As shown in Fig. 3A, the HPLC profile of Sias purified from the Neandertal-type specimen contained Neu5Ac but no Neu5Gc. This particular sample was also originally processed with great care to avoid contamination during the PCR amplification of Neandertal mitochondrial DNA sequences (19). To confirm that handling did not cause contamination, a control for the processing steps was run alongside the test sample. This showed only a very minor peak in the area of Neu5Ac. Neu5Gc and Neu5Ac do not show any major differences in degradation rates under various conditions of pH and temperature. Based on the amount of Neu5Ac recovered from the Neandertal sample, Neu5Gc would have been detected if present at a level higher than 0.04% of the total Sias. Fig. 3B shows the DMB-HPLC profiles of Sias extracted from two additional Neandertal specimens. The Neandertal tooth root ID no. 486 (from Sakajia, Georgia) gave a finding very similar to the type specimen—i.e., clearly detectable Neu5Ac but no Neu5Gc. In this case, there was sufficient Sia recovered to confirm the Neu5Ac peak by mass spectrometry. We were unable to isolate any Sias from the other Neandertal specimen, the tooth root ID no. 2042 from Tsoutskhvati, Georgia.
Figure 3Figure 3
Sias from Neandertal fossils. Sias were released, purified, and characterized as in Fig. 2. (A) HPLC profile of extract from the original Neandertal-type specimen. The wash through blank is a control for human handling. The column was deliberately overloaded (more ...)
It is very unlikely that positive samples were simply contaminated with exogenous Sias.
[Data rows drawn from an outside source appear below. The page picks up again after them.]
-- ==== Sys2Proof/Tests/Slice0.lean ====
section
/-! SUPPORT. Tests: ill-formed terms the checks refuse, words decoded as the spec writes them out, one step of each
operation against the vectors of spec/95_test_vectors.md, and a witness for the hypotheses of each statement. -/

namespace Sys2Proof.Tests

open Sys2Proof.Machine Sys2Proof.Safety Sys2Proof.Claims

/-! ### Small states -/

/-- A transaction answered `Ok`, every byte received being `x`, with no step of EXTERNAL. -/
def quiet (x : Byte) : Turn := ⟨[], none, ⟨x, x, x⟩, ⟨x, x, x, x⟩, [], false⟩

/-- A transaction that fails; `CFG` comes to hold `x` where the spec leaves it open. -/
def failing (x : Byte) : Turn := ⟨[], some ⟨1⟩, ⟨x, x, x⟩, ⟨x, x, x, x⟩, [], false⟩

/-- The source's mock: "echoes a fixed register byte 0x5A on any read" (95_test_vectors.md S9). -/
def echo : State := { State.reset with script := List.replicate 6 (quiet 0x5A) }

/-- The reference responder holding `cfg`, with the sample 0xFF, 0xFF, 0xFE to come. -/
def bench (cfg : Regs) (turns : List Turn) : State :=
  { State.reset with
    params := { Config.defaultParams with link := .responder }
    cfg := cfg
    samples := [⟨0xFF, 0xFF, 0xFE⟩]
    script := turns }

/-- The registers of program P1 before it runs. -/
def anyCfg : Regs := ⟨0xAA, 0xBB, 0xCC, 0xDD⟩

/-- The responder, six quiet transactions to come. -/
def ready : State := bench anyCfg (List.replicate 6 (quiet 0))

/-- A next state, if there is one. -/
def after : Host.Outcome State Fault Refusal → Option State
  | .next t => some t
  | .fault _ => none
  | .refused _ => none

/-- What the CMD port presents. -/
def responseOf (o : Host.Outcome State Fault Refusal) : Option (Option Response) := (after o).map fun t => t.response

/-- The transmitted bytes of each new transaction. -/
def sentBy (o : Host.Outcome State Fault Refusal) : Option (List (List Byte)) :=
  (after o).map fun t => t.trace.map fun e => xactTransmits e.subOps

/-- The registers after. -/
def cfgOf (o : Host.Outcome State Fault Refusal) : Option Regs := (after o).map fun t => t.cfg

/-! ### Ill-formed terms -/

theorem test_wellFormed_encode_code : Instr.wellFormed Config.defaultParams (.encode .gain 0 8) = false ∧
    Instr.wellFormed Config.defaultParams (.encode .mux 0 16) = false ∧
    Instr.wellFormed Config.defaultParams (.encode .reserved0 0 2) = false ∧
    Instr.wellFormed Config.defaultParams (.encode .reserved0 0 1) = true := by decide

theorem test_wellFormed_enumEncode : Instr.wellFormed Config.defaultParams (.enumEncode (.gain .unrecognized)) = false ∧
    Instr.wellFormed Config.defaultParams (.enumEncode (.dataRate .v7)) = false ∧
    Instr.wellFormed Config.defaultParams (.enumEncode (.idac1Route .v7)) = false ∧
    Instr.wellFormed Config.defaultParams (.enumEncode (.idac1Route .reserved)) = true := by decide

theorem test_wellFormed_enumDecode : Instr.wellFormed Config.defaultParams (.enumDecode .reserved0 0) = false ∧
    Instr.wellFormed Config.defaultParams (.enumDecode .dataRate 8) = false ∧
    Instr.wellFormed Config.defaultParams (.enumDecode .dataRate 7) = true := by decide

theorem test_wellFormed_setters :
    [Instr.setMux .unrecognized, .setGain .unrecognized, .setPgaBypass .unrecognized, .setDataRate .v7,
      .setOperatingMode .unrecognized, .setConversionMode .unrecognized, .setTempSensorMode .unrecognized,
      .setBurnoutCurrent .unrecognized, .setVrefSelect .unrecognized, .setFirFilter .unrecognized,
      .setLowSideSwitch .unrecognized, .setIdacCurrent .unrecognized, .setIdac1Route .v7, .setIdac2Route .v7,
      .setDrdyMode .unrecognized, .readChannel .unrecognized].all
      (fun i => !i.wellFormed Config.defaultParams) = true := by decide

theorem test_wellFormed_legal_set :
    Instr.wellFormed { Config.defaultParams with legalOperatingMode := [0, 1, 2] } (.setOperatingMode .v3) = false ∧
    Instr.wellFormed Config.defaultParams (.setOperatingMode .v3) = true := by decide

theorem test_wellFormed_setFieldRaw : Instr.wellFormed Config.defaultParams (.setFieldRaw .reserved0 0) = false ∧
    Instr.wellFormed Config.defaultParams (.setFieldRaw .dataRate 8) = false ∧
    Instr.wellFormed Config.defaultParams (.setFieldRaw .dataRate 7) = true := by decide

theorem test_invocable_not_exposed :
    [Instr.wreg 0 0, .rreg 0, .reset, .start, .sread, .setFieldRaw .mux 0, .encode .gain 0 0, .extract .gain 0,
      .decode0 0, .decode1 0, .decode2 0, .decode3 0, .enumEncode (.gain .factor1), .enumDecode .gain 0,
      .sdec 0 0 0].all
      (fun i => i.invocable Config.defaultParams &&
        !i.invocable { Config.defaultParams with exposePrimitives := false }) = true := by decide

/-- D24: "with false, only the twenty controller operations except `SET_FIELD_RAW` are on the CMD port". -/
theorem test_not_exposed :
    let s : State := { State.reset with params := { Config.defaultParams with exposePrimitives := false } }
    exec (.sdec 0 0 0) s = .refused .notExposed ∧ exec (.encode .gain 0x5A 2) s = .refused .notExposed ∧
    exec .start s = .refused .notExposed ∧ Instr.beginInit.invocable s.params = true := ⟨rfl, rfl, rfl, rfl⟩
First, samples were collected from the center of the specimen. Second, Sias are not present in plants, most invertebrates, or most microorganisms (2). Third, only some samples contained Sias. Fourth, blank controls incorporating all reagents and processing steps ruled out significant contamination during handling (Fig. 3A). Thus, the CMAH gene inactivation predated the human–Neandertal common ancestor ≈500,000–600,000 years ago (19).
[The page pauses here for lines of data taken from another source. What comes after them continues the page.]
-- ==== Sys2Proof/Syntax.lean ====
section
/-!
DEFINITION. The instruction set as syntax: one constructor per row of spec/opcode_table.json.
A row with bits is a 32-bit word of a sequencer; its arguments are the fields of its encoding, named as the table names them
(n is the next-address selector of R42; the table's field s is written x and i is written im).
A row without bits is a step of the device (an event); its arguments name the agent that takes it.
-/

namespace Sys2Proof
Samples from H. erectus fossils found above the Solo River near Ngandong, Java in the mid-1900s, believed to be as recent as 50,000 years old (23), were examined, as were numerous faunal samples collected from sites (see Materials and Methods), where African bipedal hominid fossils had previously been found (2426). Unfortunately, none of these samples yielded detectable Sias, indicating that the fossilization conditions at these sites were not conducive to Sias preservation. Based on these experiences, it is unlikely that current methods will allow us to recover and detect Sias from fossils found in tropical and subtropical regions. This is consistent with work by others indicating that the mean temperature in the area of fossilization is a major determinant of whether ancient DNA can be recovered (32).
Analysis of Alu Sequences to Time the Inactivation of the CMAH Gene.
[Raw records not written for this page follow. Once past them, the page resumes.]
-- ==== Sys2Proof/Event.lean ====
section
/-!
DEFINITION. The steps of the device as the agenda of the state holds them: one constructor per row of spec/opcode_table.json
that has no bits, with the arguments of the constructor of Instr of the same name.
-/

namespace Sys2Proof

/-- A step of the device that is to come. -/
inductive Ev where
  /-- R61. -/
  | fetch (core : Nat) (str : Strm)
  /-- R129. -/
  | resultWriteback (core : Nat) (str : Strm)
  /-- R96. -/
  | puntyExpire (core : Nat) (str : Strm) (idx : Nat)
  /-- R94. -/
  | refreshCycle (core bank : Nat)
  /-- R410. -/
  | trapEntry (core : Nat) (str : Strm)
  /-- R411. -/
  | eventDelivery (core : Nat)
  /-- R406. -/
  | watchdog (core : Nat)
  /-- R82. -/
  | pairedSafePoint (core : Nat)
  /-- R335. -/
  | preemptRequest (core timeoutNs area : Nat) (ranges : List (Nat × Nat))
  /-- R335. -/
  | preemptOverdue (core : Nat)
  /-- R336. -/
  | contextSave (core : Nat)
  /-- R337. -/
  | contextResume (core target : Nat)
  /-- R335. -/
  | coreKill (core : Nat)
  /-- R88. -/
  | sleepWake (core : Nat)
  /-- R88. -/
  | sleepTimeout (core : Nat)
  /-- R175. -/
  | sauStart (tile : Nat)
  /-- R177. -/
  | sauComplete (core : Nat)
  /-- R195. -/
  | vrepDispatch (core : Nat)
  /-- R204. -/
  | mldFill (core : Nat)
  /-- R205. -/
  | globalStreamRow (core id : Nat)
  /-- R200. -/
  | multiplyStart (core : Nat)
  /-- R209. -/
  | multiplyComplete (core : Nat)
  /-- R216. -/
  | mstRowSend (core : Nat)
  /-- R211. -/
  | mmajJoin (tile : Nat)
  /-- R211. -/
  | mmajJoinTimeout (tile : Nat)
  /-- R164. -/
  | rotJoin (tile : Nat)
  /-- R164. -/
  | rotJoinTimeout (tile : Nat)
  /-- R225. -/
  | solveStart (tile : Nat)
  /-- R224. -/
  | solveComplete (tile : Nat)
  /-- R237. -/
  | pointsApplication (core id : Nat)
  /-- R253. -/
  | engineGranule (core id : Nat)
  /-- R244. -/
  | tokenStatusWrite (core id : Nat)
  /-- R294. -/
  | routerHop (pkt : Nat)
  /-- R293. -/
  | occupancyUpdate
  /-- R296. -/
  | packetArrival (pkt : Nat)
  /-- R296. -/
  | reorderResend (pkt : Nat)
  /-- R384. -/
  | remapNack (pkt : Nat)
  /-- R101. -/
  | depositArrival (pkt : Nat)
  /-- R101. -/
  | depositLatchTimeout (core : Nat)
  /-- R101. -/
  | busyResend (pkt : Nat)
  /-- R299. -/
  | retryDepositResend (pkt : Nat)
  /-- R98. -/
  | deviceDepositLand (core : Nat)
  /-- R299. -/
  | notifyArrival (pkt : Nat)
  /-- R305. -/
  | combine (pkt : Nat)
  /-- R305. -/
  | reduceResultLand (asid grp tag : Nat)
  /-- R306. -/
  | combinePark (asid grp tag : Nat)
  /-- R259. -/
  | translationRequest (core id : Nat)
  /-- R260. -/
  | pageWalk (core id : Nat)
  /-- R267. -/
  | faultRetry (core id : Nat)
  /-- R267. -/
  | faultDecline (core id : Nat)
  /-- R284. -/
  | amoHome (core id : Nat)
  /-- R277. -/
  | releasePerformed (core id : Nat)
  /-- R278. -/
  | acquireComplete (core id : Nat)
  /-- R272. -/
  | stationInvalidate (kind operand : Nat)
  /-- R322. -/
  | barrierArrival (core : Nat)
  /-- R325. -/
  | barrierWithdrawal (core : Nat)
  /-- R324. -/
  | groupAbort (asid grp : Nat)
  /-- R310. -/
  | exchangeJoin (asid grp : Nat)
  /-- R310. -/
  | exchangeJoinTimeout (asid grp : Nat)
  /-- R313. -/
  | phaseEnd (asid grp : Nat)
  /-- R330. -/
  | gangJoin (core : Nat)
  /-- R326. -/
  | gangJoinTimeout (core : Nat)
  /-- R345. -/
  | taskHandover (asid grp : Nat)
  /-- R345. -/
  | domainDrain (asid grp : Nat)
  /-- R347. -/
  | taskReady (asid grp rec : Nat)
  /-- R356. -/
  | prodGrant (asid grp ring : Nat)
  /-- R356. -/
  | consGrant (asid grp ring : Nat)
  /-- R357. -/
  | shunterInterval (asid grp : Nat)
  /-- R358. -/
  | stageSwitch (core : Nat)
  /-- R361. -/
  | distributorServe (core id : Nat)
  /-- R368. -/
  | censusInterval
  /-- R379. -/
  | recastCommit (tile : Nat)
  /-- R368. -/
  | recastOrder (die donor target : Nat)
  /-- R366. -/
  | censusPolicyWrite (offset : Nat) (value : BitVec 64)
  /-- R377. -/
  | censusRequest (core id : Nat)
  /-- R375. -/
  | leaseExpiry (asid slot : Nat)
  /-- R375. -/
  | expiringNotice (asid slot : Nat)
  /-- R382. -/
  | pageEvacuation (tile : Nat)
  /-- R383. -/
  | relayDrainDeadline (tile : Nat)
  /-- R380. -/
  | annealComplete (tile : Nat)
  /-- R392. -/
  | scoreArrival (scope : Nat)
  /-- R390. -/
  | allowanceStop (core : Nat)
  /-- R396. -/
  | roundEnd (scope : Nat)
  /-- R389. -/
  | roundStart (scope : Nat)
  /-- R397. -/
  | scopeAbort (scope : Nat)
  /-- R418. -/
  | queueWake (q : Nat)
  /-- R419. -/
  | packetFetch (q : Nat)
  /-- R424. -/
  | launchPacket (q idx : Nat)
  /-- R421. -/
  | copyPacket (q idx : Nat)
  /-- R421. -/
  | waitPacket (q idx : Nat)
  /-- R421. -/
  | waitPoll (q idx : Nat)
  /-- R421. -/
  | waitTimeout (q idx : Nat)
  /-- R421. -/
  | signalPacket (q idx : Nat)
  /-- R422. -/
  | indirectPacket (q idx : Nat)
  /-- R422. -/
  | loopPacket (q idx : Nat)
  /-- R422. -/
  | fetchFencePacket (q idx : Nat)
  /-- R387. -/
  | tourneyPacket (q idx : Nat)
  /-- R421. -/
  | leasePacket (q idx : Nat)
  /-- R425. -/
  | resetQueuePacket (q idx : Nat)
  /-- R425. -/
  | queueResetControl (q : Nat)
  /-- R420. -/
  | packetComplete (q idx : Nat)
  /-- R426. -/
  | heartbeatSend
  /-- R426. -/
  | heartbeatMiss (nb : Nat)
  /-- R426. -/
  | resetMessage (sender target counter : Nat) (tag : BitVec 384)
  /-- R428. -/
  | hostWindowWrite (port addr : Nat) (data : List (BitVec 8))
  /-- R428. -/
  | hostWindowRead (port addr len : Nat)
  /-- R427. -/
  | hostLinkTrain (port rate width : Nat)
  /-- R430. -/
  | linkFlitRetry (port : Nat)
  /-- R431. -/
  | scaleupLinkDown (port : Nat)
  /-- R431. -/
  | linkRetrain (port : Nat)
  /-- R435. -/
  | scrub (station : Nat)
  /-- R437. -/
  | pmodeWrite (value : BitVec 64)
  /-- R438. -/
  | modeSwitchRestart
  /-- R439. -/
  | powerLimitExceeded
  /-- R439. -/
  | powerCapRelease
  /-- R441. -/
  | firmwareImage (image : List (BitVec 8))
  /-- R441. -/
  | flashWriteInterrupted
  /-- R442. -/
  | attestationRequest (nonce : BitVec 256) (peer : BitVec 768)
  /-- R263. -/
  | deviceReset
  /-- R156. -/
  | swzWrite (core idx : Nat) (value : BitVec 64)
  /-- R118. -/
  | fpctlWrite (core : Nat) (value : BitVec 64)
  /-- R118. -/
  | fpctlRead (core : Nat) (str : Strm) (dst : BitVec 5)
  /-- R119. -/
  | srseedWrite (core : Nat) (value : BitVec 64)
  /-- R109. -/
  | winWrite (core : Nat) (str : Strm) (value : BitVec 64)
  /-- R107. -/
  | registerWrite (core : Nat) (reg : CtlReg) (value : BitVec 64)
  /-- R427. -/
  | cxlSnoop (port addr : Nat)
  /-- R337. -/
  | siteEviction (core : Nat)
  /-- R435. -/
  | softError (site : ErrSite) (multi : Bool)
  /-- R280. -/
  | kernelHartAccess (hart : Nat) (op : HartOp)
  deriving DecidableEq, Repr

/-- The step of the device that an instruction is, if it is one. -/
def Instr.toEv? : Instr → Option Ev
  | .fetch core str => some (.fetch core str)
  | .resultWriteback core str => some (.resultWriteback core str)
  | .puntyExpire core str idx => some (.puntyExpire core str idx)
  | .refreshCycle core bank => some (.refreshCycle core bank)
  | .trapEntry core str => some (.trapEntry core str)
  | .eventDelivery core => some (.eventDelivery core)
  | .watchdog core => some (.watchdog core)
  | .pairedSafePoint core => some (.pairedSafePoint core)
  | .preemptRequest core timeoutNs area ranges => some (.preemptRequest core timeoutNs area ranges)
  | .preemptOverdue core => some (.preemptOverdue core)
  | .contextSave core => some (.contextSave core)
  | .contextResume core target => some (.contextResume core target)
  | .coreKill core => some (.coreKill core)
  | .sleepWake core => some (.sleepWake core)
  | .sleepTimeout core => some (.sleepTimeout core)
  | .sauStart tile => some (.sauStart tile)
  | .sauComplete core => some (.sauComplete core)
  | .vrepDispatch core => some (.vrepDispatch core)
  | .mldFill core => some (.mldFill core)
  | .globalStreamRow core id => some (.globalStreamRow core id)
  | .multiplyStart core => some (.multiplyStart core)
  | .multiplyComplete core => some (.multiplyComplete core)
  | .mstRowSend core => some (.mstRowSend core)
  | .mmajJoin tile => some (.mmajJoin tile)
  | .mmajJoinTimeout tile => some (.mmajJoinTimeout tile)
  | .rotJoin tile => some (.rotJoin tile)
  | .rotJoinTimeout tile => some (.rotJoinTimeout tile)
  | .solveStart tile => some (.solveStart tile)
  | .solveComplete tile => some (.solveComplete tile)
  | .pointsApplication core id => some (.pointsApplication core id)
  | .engineGranule core id => some (.engineGranule core id)
  | .tokenStatusWrite core id => some (.tokenStatusWrite core id)
  | .routerHop pkt => some (.routerHop pkt)
  | .occupancyUpdate => some (.occupancyUpdate)
  | .packetArrival pkt => some (.packetArrival pkt)
  | .reorderResend pkt => some (.reorderResend pkt)
  | .remapNack pkt => some (.remapNack pkt)
  | .depositArrival pkt => some (.depositArrival pkt)
  | .depositLatchTimeout core => some (.depositLatchTimeout core)
  | .busyResend pkt => some (.busyResend pkt)
  | .retryDepositResend pkt => some (.retryDepositResend pkt)
  | .deviceDepositLand core => some (.deviceDepositLand core)
  | .notifyArrival pkt => some (.notifyArrival pkt)
  | .combine pkt => some (.combine pkt)
  | .reduceResultLand asid grp tag => some (.reduceResultLand asid grp tag)
  | .combinePark asid grp tag => some (.combinePark asid grp tag)
  | .translationRequest core id => some (.translationRequest core id)
  | .pageWalk core id => some (.pageWalk core id)
  | .faultRetry core id => some (.faultRetry core id)
  | .faultDecline core id => some (.faultDecline core id)
  | .amoHome core id => some (.amoHome core id)
  | .releasePerformed core id => some (.releasePerformed core id)
  | .acquireComplete core id => some (.acquireComplete core id)
  | .stationInvalidate kind operand => some (.stationInvalidate kind operand)
  | .barrierArrival core => some (.barrierArrival core)
  | .barrierWithdrawal core => some (.barrierWithdrawal core)
  | .groupAbort asid grp => some (.groupAbort asid grp)
  | .exchangeJoin asid grp => some (.exchangeJoin asid grp)
  | .exchangeJoinTimeout asid grp => some (.exchangeJoinTimeout asid grp)
  | .phaseEnd asid grp => some (.phaseEnd asid grp)
  | .gangJoin core => some (.gangJoin core)
  | .gangJoinTimeout core => some (.gangJoinTimeout core)
  | .taskHandover asid grp => some (.taskHandover asid grp)
  | .domainDrain asid grp => some (.domainDrain asid grp)
  | .taskReady asid grp rec => some (.taskReady asid grp rec)
  | .prodGrant asid grp ring => some (.prodGrant asid grp ring)
  | .consGrant asid grp ring => some (.consGrant asid grp ring)
  | .shunterInterval asid grp => some (.shunterInterval asid grp)
  | .stageSwitch core => some (.stageSwitch core)
  | .distributorServe core id => some (.distributorServe core id)
  | .censusInterval => some (.censusInterval)
  | .recastCommit tile => some (.recastCommit tile)
  | .recastOrder die donor target => some (.recastOrder die donor target)
  | .censusPolicyWrite offset value => some (.censusPolicyWrite offset value)
  | .censusRequest core id => some (.censusRequest core id)
  | .leaseExpiry asid slot => some (.leaseExpiry asid slot)
  | .expiringNotice asid slot => some (.expiringNotice asid slot)
  | .pageEvacuation tile => some (.pageEvacuation tile)
  | .relayDrainDeadline tile => some (.relayDrainDeadline tile)
  | .annealComplete tile => some (.annealComplete tile)
  | .scoreArrival scope => some (.scoreArrival scope)
  | .allowanceStop core => some (.allowanceStop core)
  | .roundEnd scope => some (.roundEnd scope)
  | .roundStart scope => some (.roundStart scope)
  | .scopeAbort scope => some (.scopeAbort scope)
  | .queueWake q => some (.queueWake q)
  | .packetFetch q => some (.packetFetch q)
  | .launchPacket q idx => some (.launchPacket q idx)
  | .copyPacket q idx => some (.copyPacket q idx)
  | .waitPacket q idx => some (.waitPacket q idx)
  | .waitPoll q idx => some (.waitPoll q idx)
  | .waitTimeout q idx => some (.waitTimeout q idx)
  | .signalPacket q idx => some (.signalPacket q idx)
  | .indirectPacket q idx => some (.indirectPacket q idx)
  | .loopPacket q idx => some (.loopPacket q idx)
  | .fetchFencePacket q idx => some (.fetchFencePacket q idx)
  | .tourneyPacket q idx => some (.tourneyPacket q idx)
  | .leasePacket q idx => some (.leasePacket q idx)
  | .resetQueuePacket q idx => some (.resetQueuePacket q idx)
  | .queueResetControl q => some (.queueResetControl q)
  | .packetComplete q idx => some (.packetComplete q idx)
  | .heartbeatSend => some (.heartbeatSend)
  | .heartbeatMiss nb => some (.heartbeatMiss nb)
  | .resetMessage sender target counter tag => some (.resetMessage sender target counter tag)
  | .hostWindowWrite port addr data => some (.hostWindowWrite port addr data)
  | .hostWindowRead port addr len => some (.hostWindowRead port addr len)
  | .hostLinkTrain port rate width => some (.hostLinkTrain port rate width)
  | .linkFlitRetry port => some (.linkFlitRetry port)
  | .scaleupLinkDown port => some (.scaleupLinkDown port)
  | .linkRetrain port => some (.linkRetrain port)
  | .scrub station => some (.scrub station)
  | .pmodeWrite value => some (.pmodeWrite value)
  | .modeSwitchRestart => some (.modeSwitchRestart)
  | .powerLimitExceeded => some (.powerLimitExceeded)
  | .powerCapRelease => some (.powerCapRelease)
  | .firmwareImage image => some (.firmwareImage image)
  | .flashWriteInterrupted => some (.flashWriteInterrupted)
  | .attestationRequest nonce peer => some (.attestationRequest nonce peer)
  | .deviceReset => some (.deviceReset)
  | .swzWrite core idx value => some (.swzWrite core idx value)
  | .fpctlWrite core value => some (.fpctlWrite core value)
  | .fpctlRead core str dst => some (.fpctlRead core str dst)
  | .srseedWrite core value => some (.srseedWrite core value)
  | .winWrite core str value => some (.winWrite core str value)
  | .registerWrite core reg value => some (.registerWrite core reg value)
  | .cxlSnoop port addr => some (.cxlSnoop port addr)
  | .siteEviction core => some (.siteEviction core)
  | .softError site multi => some (.softError site multi)
  | .kernelHartAccess hart op => some (.kernelHartAccess hart op)
  | _ => none

end Sys2Proof
end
The Alu family of transposable elements includes primate-specific, nonautonomous retroposons comprising ≈10% of the human genome (33, 34). Inactivation of CMAH evidently involved replacement of an ancient AluSq present in the human–chimpanzee ancestral genome with a younger sahAluY (sialic acid hydroxylase AluY) that is related to the AluYb8 subfamily (18). We used the timing of human Alu integration events to calculate the inactivation time of CMAH.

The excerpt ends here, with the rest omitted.